The defendant may be able to argue that you improperly stored your leftovers or manipulated them in some way to benefit your case, but at least you will have something other than just your word to show that the food was contaminated.
What Legal Remedies are Available in a Contaminated Food Lawsuit?
When foodborne illness causes injuries, you may be able to recover legal damages for a number of things. Damages in cases of food poisoning may include things like:
- Medical bills;
- Lost income;
- Pain and suffering;
- Out-of-pocket expenses; and
- Emotional distress.
What is a Food Recall?
You have likely heard about food recalls on the news. Food recalls are voluntary responses by suppliers or manufacturers to remove contaminated or potentially contaminated food products from the shelves in order to protect the public and prevent further problems from occurring.
This often happens if a food supplier realizes that the products have been mislabeled. For example, if the product is sent to stores in the wrong packaging, if the labels make misleading claims or do not properly declare potential allergens, the manufacturer may issue a recall.
In addition to labeling issues, food recalls can happen if it is discovered that any biological, physical, or chemical contaminants could be present in the food. For example, if a manufacturer discovers that there could be metal shavings from the factory’s machinery in the product, this could cause a physical contaminant that would necessitate a recall.
Other recalls have occurred because of hazards for bacterial contaminants–for example, romaine lettuce grown in particular areas in California faced a recall in 2019 due to potential contamination with E.coli bacteria.

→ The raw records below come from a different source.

/-- R102, R123: the row of the prefix byte, taken by itself, reads one more byte, advances PC and is the extended
instruction of that byte, whatever the byte (log 11); it answers a state when that byte is readable and not refused and the byte
at HL is writable. -/
def Obligations.PrefixRow : Prop :=
  ∀ s : State, s.canRead s.pc = true → s.refuses true (s.peek s.pc) = false →
    exec .prefixCB s = exec (decodeExt (s.peek s.pc)) { s.afterRead s.pc with pc := s.pc + 1 } ∧
    (s.canWrite s.regs.hl = true → ∃ t, exec .prefixCB s = .next t ∧ t.pc = s.pc + 1)

/-! ## Frames -/

/-- Frame of the instructions with an 8-bit destination, a register or the byte at HL: LD, INC, DEC, BIT, RES, SET and
the rotates (R25, R27, R230-R234, R270-R273, R310, R330-R332). -/
def Obligations.FrameByteForms : Prop :=
  (∀ (s t : State) (x : R8) (i : Instr),
    ((∃ y, i = rowLd8 (.reg x) y) ∨ (∃ n, i = rowLdImm8 (.reg x) n) ∨ (∃ b, i = rowRes b (.reg x)) ∨
      ∃ b, i = rowSet b (.reg x)) → exec i s = .next t →
    OnlyRegisters s t ∧ SameRegsBut [x] s t ∧ t.regs.sp = s.regs.sp ∧ t.regs.f = s.regs.f) ∧
  (∀ (s t : State) (x : R8) (i : Instr), (i = rowInc8 (.reg x) ∨ i = rowDec8 (.reg x)) → exec i s = .next t →
    OnlyRegisters s t ∧ SameRegsBut [x] s t ∧ t.regs.sp = s.regs.sp ∧ t.regs.f.c = s.regs.f.c) ∧
  (∀ (s t : State) (x : R8) (op : RotOp), exec (rowRot op (.reg x)) s = .next t →
    OnlyRegisters s t ∧ SameRegsBut [x] s t ∧ t.regs.sp = s.regs.sp) ∧
  (∀ (s t : State) (b : Fin 8) (o : Operand8), exec (rowBit b o) s = .next t →
    OnlyRegisters s t ∧ SameRegsBut [] s t ∧ t.regs.sp = s.regs.sp ∧ t.regs.f.c = s.regs.f.c) ∧
  (∀ (s t : State) (i : Instr),
    ((∃ y, i = rowLd8 .atHL (.reg y)) ∨ (∃ n, i = rowLdImm8 .atHL n) ∨ (∃ b, i = rowRes b .atHL) ∨
      ∃ b, i = rowSet b .atHL) → exec i s = .next t →
    OnlyStores [s.regs.hl] s t ∧ t.regs = s.regs) ∧
  (∀ (s t : State) (i : Instr), (i = rowInc8 .atHL ∨ i = rowDec8 .atHL) → exec i s = .next t →
    OnlyStores [s.regs.hl] s t ∧ SameRegsBut [] s t ∧ t.regs.sp = s.regs.sp ∧ t.regs.f.c = s.regs.f.c) ∧
  ∀ (s t : State) (op : RotOp), exec (rowRot op .atHL) s = .next t →
    OnlyStores [s.regs.hl] s t ∧ SameRegsBut [] s t ∧ t.regs.sp = s.regs.sp

/-- Frame of the instructions whose destination is A, the flags or a pair (R25-R27, R236, R239-R241, R243, R244, R246,
R274, R275, R280-R291, R301, R303, R340-R347). -/
def Obligations.FrameAccumulatorAndPairs : Prop :=
  (∀ (s t : State) (i : Instr), ((∃ op o, i = rowAlu op o) ∨ ∃ op n, i = rowAluImm op n) → exec i s = .next t →
    OnlyRegisters s t ∧ SameRegsBut [.a] s t ∧ t.regs.sp = s.regs.sp) ∧
  (∀ (s t : State) (i : Instr), ((∃ o, i = rowAlu .cp o) ∨ ∃ n, i = rowAluImm .cp n) → exec i s = .next t →
    SameRegsBut [] s t) ∧
  (∀ (s t : State) (i : Instr), i ∈ [.rlca, .rrca, .rla, .rra, .daa, .cpl] → exec i s = .next t →
    OnlyRegisters s t ∧ SameRegsBut [.a] s t ∧ t.regs.sp = s.regs.sp) ∧
  (∀ (s t : State) (i : Instr), i ∈ [.scf, .ccf] → exec i s = .next t →
    OnlyRegisters s t ∧ SameRegsBut [] s t ∧ t.regs.sp = s.regs.sp ∧ t.regs.f.z = s.regs.f.z) ∧
  (∀ s t : State, exec .cpl s = .next t → t.regs.f.z = s.regs.f.z ∧ t.regs.f.c = s.regs.f.c) ∧
  (∀ s t : State, exec .daa s = .next t → t.regs.f.n = s.regs.f.n) ∧
  (∀ (s t : State) (i : Instr),
    ((∃ a, i = .ld_a_atA16 a) ∨ (∃ n, i = .ldh_a_atA8 n) ∨ i = .ld_a_atC ∨ i = .ld_a_atBC ∨ i = .ld_a_atDE) →
    exec i s = .next t →
    OnlyRegisters s t ∧ SameRegsBut [.a] s t ∧ t.regs.sp = s.regs.sp ∧ t.regs.f = s.regs.f) ∧
  (∀ (s t : State) (i : Instr), (i = .ld_a_atHLi ∨ i = .ld_a_atHLd) → exec i s = .next t →
    OnlyRegisters s t ∧ SameRegsBut [.a, .h, .l] s t ∧ t.regs.sp = s.regs.sp ∧ t.regs.f = s.regs.f) ∧
  (∀ (s t : State) (r : R16) (i : Instr), ((∃ v, i = rowLdImm16 r v) ∨ i = rowInc16 r ∨ i = rowDec16 r) →
    exec i s = .next t →
    OnlyRegisters s t ∧ SameRegsBut (halves r) s t ∧ (r ≠ .sp → t.regs.sp = s.regs.sp) ∧ t.regs.f = s.regs.f) ∧
  (∀ (s t : State) (r : R16), exec (rowAddHL r) s = .next t →
    OnlyRegisters s t ∧ SameRegsBut [.h, .l] s t ∧ t.regs.sp = s.regs.sp ∧ t.regs.f.z = s.regs.f.z) ∧
  (∀ (s t : State) (n : Byte), exec (.ld_hl_spE8 n) s = .next t →
    OnlyRegisters s t ∧ SameRegsBut [.h, .l] s t ∧ t.regs.sp = s.regs.sp) ∧
  (∀ (s t : State) (n : Byte), exec (.add_sp_e8 n) s = .next t → OnlyRegisters s t ∧ SameRegsBut [] s t) ∧
  ∀ s t : State, exec .ld_sp_hl s = .next t → OnlyRegisters s t ∧ SameRegsBut [] s t ∧ t.regs.f = s.regs.f

/-- Frame of the stores of A and SP (R235, R237, R238, R242, R245, R300, R302): the bytes stored to, HL for the (HL+) and
(HL-) forms, and nothing else. -/
def Obligations.FrameStores : Prop :=
  (∀ (s t : State) (k : IndirectA), exec (rowStoreA k) s = .next t →
    OnlyStores [indirectAddr k s.regs] s t ∧ SameRegsBut [.h, .l] s t ∧ t.regs.sp = s.regs.sp ∧
    t.regs.f = s.regs.f ∧ (k = .bc ∨ k = .de → t.regs = s.regs)) ∧
  (∀ (s t : State) (a : Word), exec (.ld_atA16_a a) s = .next t → OnlyStores [a] s t ∧ t.regs = s.regs) ∧
  (∀ (s t : State) (n : Byte), exec (.ldh_atA8_a n) s = .next t → OnlyStores [highPage n] s t ∧ t.regs = s.regs) ∧
  (∀ s t : State, exec .ld_atC_a s = .next t → OnlyStores [highPage s.regs.c] s t ∧ t.regs = s.regs) ∧
  ∀ (s t : State) (a : Word), exec (.ld_atA16_sp a) s = .next t → OnlyStores [a, a + 1] s t ∧ t.regs = s.regs

/-- Frame of the stack and control instructions (R200-R220, R260-R262): what is named is what changes. -/
def Obligations.FrameStackAndControl : Prop :=
  (∀ (s t : State) (i : Instr),
    ((∃ r, i = rowPush r) ∨ (∃ a, i = .call_a16 a) ∨
      (∃ cc a, i = rowCallCond cc a ∧ condHolds cc s.regs.f = true) ∨ ∃ y, i = rowRst y) →
    exec i s = .next t →
    OnlyStores [s.regs.sp - 1, s.regs.sp - 2] s t ∧ SameRegsBut [] s t ∧ t.regs.f = s.regs.f ∧
    t.regs.sp = s.regs.sp - 2) ∧
  (∀ (s t : State) (cc : Cond) (a : Word), condHolds cc s.regs.f = false → exec (rowCallCond cc a) s = .next t →
    OnlyRegisters s t ∧ t.regs = s.regs ∧ t.pc = s.pc) ∧
  (∀ (s t : State) (r : R16Stk), exec (rowPop r) s = .next t →
    OnlyRegisters s t ∧ SameRegsBut (halvesStk r) s t ∧ t.regs.sp = s.regs.sp + 2 ∧
    (r ≠ .af → t.regs.f = s.regs.f)) ∧
  (∀ (s t : State) (i : Instr), i = .ret ∨ (∃ cc, i = rowRetCond cc) → exec i s = .next t →
    OnlyRegisters s t ∧ SameRegsBut [] s t ∧ t.regs.f = s.regs.f) ∧
  (∀ s t : State, exec .reti s = .next t →
    OnlyRegisters { s with ime := true, eiPending := false } t ∧ SameRegsBut [] s t ∧ t.regs.f = s.regs.f) ∧
  (∀ (s t : State) (i : Instr),
    ((∃ n, i = .jr_e8 n) ∨ (∃ cc n, i = rowJrCond cc n) ∨ (∃ a, i = .jp_a16 a) ∨ (∃ cc a, i = rowJpCond cc a) ∨
      i = .jp_hl ∨ i = .nop) →
    exec i s = .next t → OnlyRegisters s t ∧ t.regs = s.regs) ∧
  (∀ (s t : State) (n : Byte), exec (.stop n) s = .next t →
    OnlyRegisters { s with runState := .stopped } t ∧ t.regs = s.regs ∧ t.pc = s.pc) ∧
  (∀ s t : State, exec .halt s = .next t →
    OnlyRegisters { s with runState := t.runState, haltBug := t.haltBug } t ∧ t.regs = s.regs ∧ t.pc = s.pc) ∧
  (∀ s t : State, exec .di s = .next t →
    OnlyRegisters { s with ime := false, eiPending := false } t ∧ t.regs = s.regs ∧ t.pc = s.pc) ∧
  ∀ s t : State, exec .ei s = .next t →
    OnlyRegisters { s with eiPending := true } t ∧ t.regs = s.regs ∧ t.pc = s.pc

/-- R126, R514: every instruction that answers a state took one of the cycle counts of its row. -/
def Obligations.CycleCounts : Prop :=
  ∀ (i : Instr) (s t : State), i ≠ .prefixCB → exec i s = .next t → t.stepCycles ∈ (descriptor i).cycles

/-- R48, R215, R216, R220, R232, R242, R260, R273, R302, R310, R400 (code 3), R401: every form that stores to a DMA
register faults with the address, and what the instruction did before stays: a `draw()` input taken by the read of a
read-modify-write form (log 3), SP already moved, the first byte of a two-byte store already written. No jump is made:
CALL, CALL cc and RST fault by R260 and R401 over the call rules' own "Exceptions: none" (log 21). -/
def Obligations.StoreFaults : Prop :=
  ∀ (s : State) (a : Word), (a.toNat = 0xFF46 ∨ 0xFF51 ≤ a.toNat ∧ a.toNat ≤ 0xFF55) →
    (∀ i : Instr,
      (i = .ld_atA16_a a ∨ i = .ld_atA16_sp a ∨
        (s.regs.hl = a ∧ ((∃ y, i = rowLd8 .atHL (.reg y)) ∨ ∃ n, i = rowLdImm8 .atHL n)) ∨
        (∃ k, indirectAddr k s.regs = a ∧ i = rowStoreA k) ∨
        (∃ n : Byte, 0xFF00 + n.toNat = a.toNat ∧ i = .ldh_atA8_a n) ∨
        (0xFF00 + s.regs.c.toNat = a.toNat ∧ i = .ld_atC_a)) →
      exec i s = .fault (.unmodelledDevice { s with faults := .unmodelledDevice a :: s.faults })) ∧
    (∀ i : Instr,
      (i = .inc_atHL ∨ i = .dec_atHL ∨ (∃ op, i = rowRot op .atHL) ∨ (∃ b, i = rowRes b .atHL) ∨
        ∃ b, i = rowSet b .atHL) → s.regs.hl = a →
      exec i s = .fault (.unmodelledDevice { s with
        draws := s.draws + 1, faults := .unmodelledDevice a :: s.faults })) ∧
    (∀ b : Word, b + 1 = a → s.canWrite b = true → exec (.ld_atA16_sp b) s =
      .fault (.unmodelledDevice { s.poke b (s.regs.sp.extractLsb' 0 8) with
        faults := .unmodelledDevice a :: s.faults })) ∧
    ∀ (i : Instr) (v : Word),
      ((∃ r, i = rowPush r ∧ v = s.regs.getStk r) ∨ (∃ b, i = .call_a16 b ∧ v = s.pc) ∨
        (∃ cc b, i = rowCallCond cc b ∧ condHolds cc s.regs.f = true ∧ v = s.pc) ∨ ∃ y, i = rowRst y ∧ v = s.pc) →
      (s.regs.sp - 1 = a → exec i s =
        .fault (.unmodelledDevice { s with
          regs := { s.regs with sp := s.regs.sp - 1 }, faults := .unmodelledDevice a :: s.faults })) ∧
      (s.regs.sp - 2 = a → s.canWrite (s.regs.sp - 1) = true → exec i s =
        .fault (.unmodelledDevice { s.poke (s.regs.sp - 1) (v.extractLsb' 8 8) with
          regs := { s.regs with sp := s.regs.sp - 2 }, faults := .unmodelledDevice a :: s.faults }))

/-! ## Devices -/

/-- R430-R432, R437: with the timer enabled, no overflow pending and the tap last seen as it is, TIMA counts the whole
periods the divider has passed: one per 1024, 16, 64 or 256 invocations, until it would wrap. -/
def Obligations.TimerCounts : Prop :=
  ∀ (t : Timer) (n : Nat), t.tac.getLsbD 2 = true → t.ovfPending = false → t.lastTap = t.tap →
    t.tima.toNat + ((t.divCounter.toNat + n) / timerPeriod (t.tac.toNat % 4) -
      t.divCounter.toNat / timerPeriod (t.tac.toNat % 4)) ≤ 255 →
    (t.run n).tima.toNat = t.tima.toNat + ((t.divCounter.toNat + n) / timerPeriod (t.tac.toNat % 4) -
      t.divCounter.toNat / timerPeriod (t.tac.toNat % 4)) ∧
    (t.run n).ovfPending = false ∧ (t.run n).divCounter = t.divCounter + BitVec.ofNat 16 n

/-- R434, R436: TIMA's wrap arms a window; TIMA reads 0 for three more invocations, and the fourth reloads it from TMA,
requests the timer interrupt and then counts an edge that falls in that same invocation. -/
def Obligations.TimerOverflow : Prop :=
  (∀ t : Timer, t.ovfPending = false → t.lastTap = true → t.count.tap = false → t.tima = 0xFF →
    t.invoke.tima = 0x00 ∧ t.invoke.ovfPending = true ∧ t.invoke.ovfStep = 0 ∧ t.invoke.reloadArmed = true ∧
    t.invoke.irqArmed = true ∧ t.requests = false) ∧
  ∀ s : State, s.timer.ovfPending = true → s.timer.ovfStep = 0 → s.timer.reloadArmed = true → s.timer.irqArmed = true →
    (∀ n, n ≤ 3 → (timerRun n s).timer.tima = s.timer.tima ∧ (timerRun n s).iflag = s.iflag ∧
      (timerRun n s).timer.ovfPending = true) ∧
    (timerRun 4 s).iflag = s.iflag ||| 0b00100 ∧
    (timerRun 4 s).timer.tima =
      if (timerRun 3 s).timer.lastTap = true ∧ (timerRun 3 s).timer.count.tap = false then s.timer.tma + 1
      else s.timer.tma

The FDA often issues guidelines and instructions on what to do with recalled food, if you find that you have purchased it recently. If the problem involves a dangerous bacteria, you may be directed to throw it out or take the item (with the receipt) back to the store for a refund. You can also refer to the FDA’s website for a list of recalled food items and safety alerts.
Do I Need a Lawyer If I Became Sick from Contaminated Food?
If you believe that you got sick from eating contaminated food, you may want to consult with an experienced personal injury lawyer to see what can be done to support your claim. It can be difficult to establish your claims in court if you did not seek medical attention for your illness, so proving a case of food poisoning can be an uphill battle.
However, your lawyer can talk through the circumstances of your case with you, and help you decide on the best way to move forward. If you decide to move forward with a lawsuit, your lawyer can also represent you in court and help you present the strongest possible case so that you get the best possible outcome.